BEGIN Records to process

-- ==== Sys2Proof/Laws/Step.lean ====
section
/-! SUPPORT. The step by the kind of the next move, and runs of steps. -/

namespace Sys2Proof

open Machine

variable {s t : State} {ms : List Move}

/-- A run whose first step answers a next state. -/
theorem core_run_succ {k : Nat} (h : step s = .next t) : core.run (k + 1) s = core.run k t := by
  have key : ∀ (M : Host.Core) (x y : M.State), M.step x = .next y → M.run (k + 1) x = M.run k y := by
    intro M x y e
    simp only [Host.Core.run, e]
  exact key core s t h

theorem step_read {a : Offset} {n : Width} (h : s.moves = .read a n :: ms) :
    step s = .next ((s.withMoves ms).hostRead a n) := by
  rw [step, nextMove, h]; rfl

theorem step_write {a : Offset} {n : Width} {v : BitVec 64} (h : s.moves = .write a n v :: ms) :
    step s = .next ((s.withMoves ms).hostWrite a n v) := by
  rw [step, nextMove, h]; rfl

theorem step_engine (h : s.moves = .engine :: ms) : step s = engineTurn (s.withMoves ms) := by
  rw [step, nextMove, h]; rfl

theorem step_reset (h : s.moves = .reset :: ms) : step s = resetMove (s.withMoves ms) := by
  rw [step, nextMove, h]; rfl

theorem step_nil (h : s.moves = []) : step s = engineTurn s := by
  rw [step, nextMove, h]

theorem engineTurn_busy (h : s.phase = .busy) : engineTurn s = engineStep s := by
  simp [engineTurn, State.busy, h]

theorem engineTurn_idle (h : s.phase = .idle) : engineTurn s = .next s := by
  have : s.busy = false := by rw [State.busy, h]; rfl
  simp [engineTurn, this]

theorem engineStep_ok {i : Instr} (h : decode s.lc = .ok i) : engineStep s = exec i s := by
  rw [engineStep, h]

theorem engineStep_error {e : DecodeError} (h : decode s.lc = .error e) :
    engineStep s = .next (s.completeErr .illegalCommand) := by
  rw [engineStep, h]

end Sys2Proof
end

END Records to process

- [Work to be completed]:
Beginning with the very first line of the material above, give each line again exactly, ending with the line that contains "simp only [Host.Core.run, e]".

- [The answer]:
-- ==== Sys2Proof/Laws/Step.lean ====
section
/-! SUPPORT. The step by the kind of the next move, and runs of steps. -/

namespace Sys2Proof

open Machine

variable {s t : State} {ms : List Move}

/-- A run whose first step answers a next state. -/
theorem core_run_succ {k : Nat} (h : step s = .next t) : core.run (k + 1) s = core.run k t := by
  have key : ∀ (M : Host.Core) (x y : M.State), M.step x = .next y → M.run (k + 1) x = M.run k y := by
    intro M x y e
    simp only [Host.Core.run, e]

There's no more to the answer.